Are we in the middle of a redhead mass extinction?

Headlines like this tend to surface every few   years, fretting that the rare  ginger genes are getting rarer.  But are we really watching the final  embers of the fiery-haired flame?  Well, hold onto your Ed Sheerans, rumors of  their demise have been greatly exaggerated.  Sure, if you could pull a hundred  random strangers into a room,   it’s likely only a few of them will have red hair. And true, red hair mostly happens only when a baby   gets two copies of the red-hair gene  variant — which, yeah, is pretty rare.  But good news: The gene variant also  exists in people without red hair.  In fact, it can pass on, hidden, for generations,  until the stars align, literal ginger syzygy, and   it meets up with a second red-hair gene variant.

That’s why, sometimes, two non-redheads can   have a baby with a shock of flaming hair. And unless every single person with the   gene variant vanishes, the redheads  of the world aren’t going anywhere.  We know this thanks to the study of how  genes get passed down across generations,   and a healthy understanding of how this happens  can help us avoid these kinds of sensationalized   stories—that’s right, today we’re breaking out  our Punnett squares and talking about genetics.  Hi, I’m Dr. Sammy, your friendly neighborhood  entomologist, and this is Crash Course Biology.  Ehm, Ed, Reba, Flo, y’all gonna  hit us with that funky theme music?  [THEME MUSIC]

So, let’s talk about genes – sorry, not  those jeans, these genes – individualized   sections of DNA on the chromosomes of cells.

Chromosomes are the long strands of genetic   material in our cell nuclei—typically, humans  have 46 in total, or 23 pairs of two—but genes   are the segments along those chromosomes  that are used to carry instructions.  Humans have over twenty thousand  spread across our 46 chromosomes.  Every living thing has them,  and some way more than others.  Like the nearly microscopic freshwater flea, which  clocks its gene count at over thirty thousand.  Most genes carry specific instructions  for making molecules called proteins.  When those instructions get read — in  a process called gene expression — they   shape how an organism looks and functions. You see, each gene comes in different versions,   called alleles, which determine an  organism's different traits — like,   the shape of a seed or a person’s blood type. Whenever we talk about versions, or variants,   of genes, we’re talking about alleles; scientists  just tend to use the phrases interchangeably.  And the reason we don’t all look like clones  of each other is that we all have different   versions of the same genes, these alleles.

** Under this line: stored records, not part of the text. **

-- ==== Sys2Proof/Machine/Assembler.lean ====
section
/-! DEFINITION. The textual form of commands and the listing line (R51, R52). -/

namespace Sys2Proof.Machine

/-- The instruction of a line whose operands are in range (R46, R51). -/
def lineInstr : AsmLine → Instr
  | .clear => .clear
  | .setFreq sym _ => .setFreq (BitVec.ofNat 8 sym.value)
  | .loadPair sym _ => .loadPair (BitVec.ofNat 8 sym.value)
  | .build => .build
  | .readNode idx => .readNode (BitVec.ofNat 9 idx)
  | .readLeaf idx => .readLeaf (BitVec.ofNat 9 idx)
  | .readFreq sym => .readFreq (BitVec.ofNat 8 sym.value)

/-- The value a line drives on `din`; none for a command that ignores it (R44, R51). -/
def lineDin : AsmLine → Option Nat
  | .setFreq _ freq | .loadPair _ freq => some freq
  | .clear | .build | .readNode _ | .readLeaf _ | .readFreq _ => none

/-- A line becomes exactly one command word, and a value for `din` where the command reads it; an operand
outside its range is refused (R51, R52). -/
def assemble (c : Config) (l : AsmLine) : Option (CmdWord × Option (BitVec c.freqBits)) :=
  if l.wf c then some (encode (lineInstr l), (lineDin l).map (BitVec.ofNat c.freqBits)) else none

/-- A hexadecimal digit's value. -/
def hexValue (c : Char) : Option Nat :=
  if '0' ≤ c ∧ c ≤ '9' then some (c.toNat - '0'.toNat)
  else if 'a' ≤ c ∧ c ≤ 'f' then some (c.toNat - 'a'.toNat + 10)
  else if 'A' ≤ c ∧ c ≤ 'F' then some (c.toNat - 'A'.toNat + 10)
  else none

/-- A nonempty digit string in base `base`. -/
def digitsValue (base : Nat) : Nat → List Char → Option Nat
  | acc, [] => some acc
  | acc, c :: rest =>
    match hexValue c with
    | some d => if d < base then digitsValue base (acc * base + d) rest else none
    | none => none

/-- A number, decimal or `0x..` (R51). -/
def numberValue : List Char → Option Nat
  | '0' :: 'x' :: d :: ds => digitsValue 16 0 (d :: ds)
  | d :: ds => digitsValue 10 0 (d :: ds)
  | [] => none

/-- The characters after any blanks. -/
def skipBlanks (text : List Char) : List Char := text.dropWhile (· == ' ')

/-- A number at the front of the text, and what follows it. -/
def parseNumber (text : List Char) : Option (Nat × List Char) :=
  (numberValue (text.takeWhile Char.isAlphanum)).map (·, text.dropWhile Char.isAlphanum)

/-- A symbol operand at the front of the text: a number, or a character literal (R51). -/
def parseSym : List Char → Option (SymOperand × List Char)
  | '\'' :: c :: '\'' :: rest => some (.char c, rest)
  | text => (parseNumber text).map (fun r => (.num r.1, r.2))

/-- Nothing but blanks is left. -/
def atEnd (text : List Char) : Bool := skipBlanks text == []

/-- A symbol operand and nothing after it. -/
def parseSymOnly (mk : SymOperand → AsmLine) (text : List Char) : Option AsmLine :=
  match parseSym (skipBlanks text) with
  | some (sym, rest) => if atEnd rest then some (mk sym) else none
  | none => none

/-- An index operand and nothing after it. -/
def parseIdxOnly (mk : Nat → AsmLine) (text : List Char) : Option AsmLine :=
  match parseNumber (skipBlanks text) with
  | some (idx, rest) => if atEnd rest then some (mk idx) else none
  | none => none

/-- A symbol operand, a comma, a frequency, and nothing after it. -/
def parseSymFreq (mk : SymOperand → Nat → AsmLine) (text : List Char) : Option AsmLine :=
  match parseSym (skipBlanks text) with
  | some (sym, rest) =>
    match skipBlanks rest with
    | ',' :: rest =>
      match parseNumber (skipBlanks rest) with
      | some (freq, rest) => if atEnd rest then some (mk sym freq) else none
      | none => none
    | _ => none
  | none => none

/-- A line of the textual form (R51). Log 19. -/
def parseLine (line : String) : Option AsmLine :=
  let text := skipBlanks line.toList
  let rest := text.dropWhile (fun c => c.isAlphanum || c == '_')
  let name := String.ofList (text.takeWhile (fun c => c.isAlphanum || c == '_'))
  if name = "CLEAR" then (if atEnd rest then some .clear else none)
  else if name = "SET_FREQ" then parseSymFreq .setFreq rest
  else if name = "LOAD_PAIR" then parseSymFreq .loadPair rest
  else if name = "BUILD" then (if atEnd rest then some .build else none)
  else if name = "READ_NODE" then parseIdxOnly .readNode rest
  else if name = "READ_LEAF" then parseIdxOnly .readLeaf rest
  else if name = "READ_FREQ" then parseSymOnly .readFreq rest
  else none

/-- The four hexadecimal digits of a command word. -/
def hexWord (w : CmdWord) : String :=
  String.ofList ([w.toNat / 4096 % 16, w.toNat / 256 % 16, w.toNat / 16 % 16, w.toNat % 16].map
    (fun d => if d < 10 then Char.ofNat ('0'.toNat + d) else Char.ofNat ('A'.toNat + (d - 10))))

/-- The listing line of a line of text: the word in hex, the `din` value or `-`, and the text after `;`
(R51). -/
def listing (c : Config) (line : String) : Option String :=
  match parseLine line with
  | some l =>
    match assemble c l with
    | some (word, some din) => some ("0x" ++ hexWord word ++ " " ++ toString din.toNat ++ " ; " ++ line)
    | some (word, none) => some ("0x" ++ hexWord word ++ " - ; " ++ line)
    | none => none
  | none => none

end Sys2Proof.Machine
end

We call an organism’s complete collection of   alleles its genotype, which accounts  for its entire genetic makeup.  Meanwhile, the phenotype describes all the  traits that we can observe in an organism.  So your genotype might include the alleles  for both a long big toe and a short big toe,   but you present with a short big toe so  that’s the one that’s part of your phenotype.  Most traits are determined by more than one gene. Like, there is no single gene out there that   determines the shape of your  nose structure or your height.  Those traits arise from several different  alleles interacting with each other,   like a bunch of protein-making puppeteers—which  I guess sort of makes us all elaborate muppets.  Which, I’m cool with by the way. [SINGS] Can you  tell me how to get...how to get to Sesame street?  So it’s not exactly like that,  my desire to meet Elmo aside.  But, it is true that not every  gene gets expressed in every cell.  Cells are always collaborating  and communicating, making sure   that the right genes turn on in the right place. And while the stuff going on inside is important,   factors outside the body, like the environment,  can also affect an organism's traits.  Take the buckeye butterfly for example.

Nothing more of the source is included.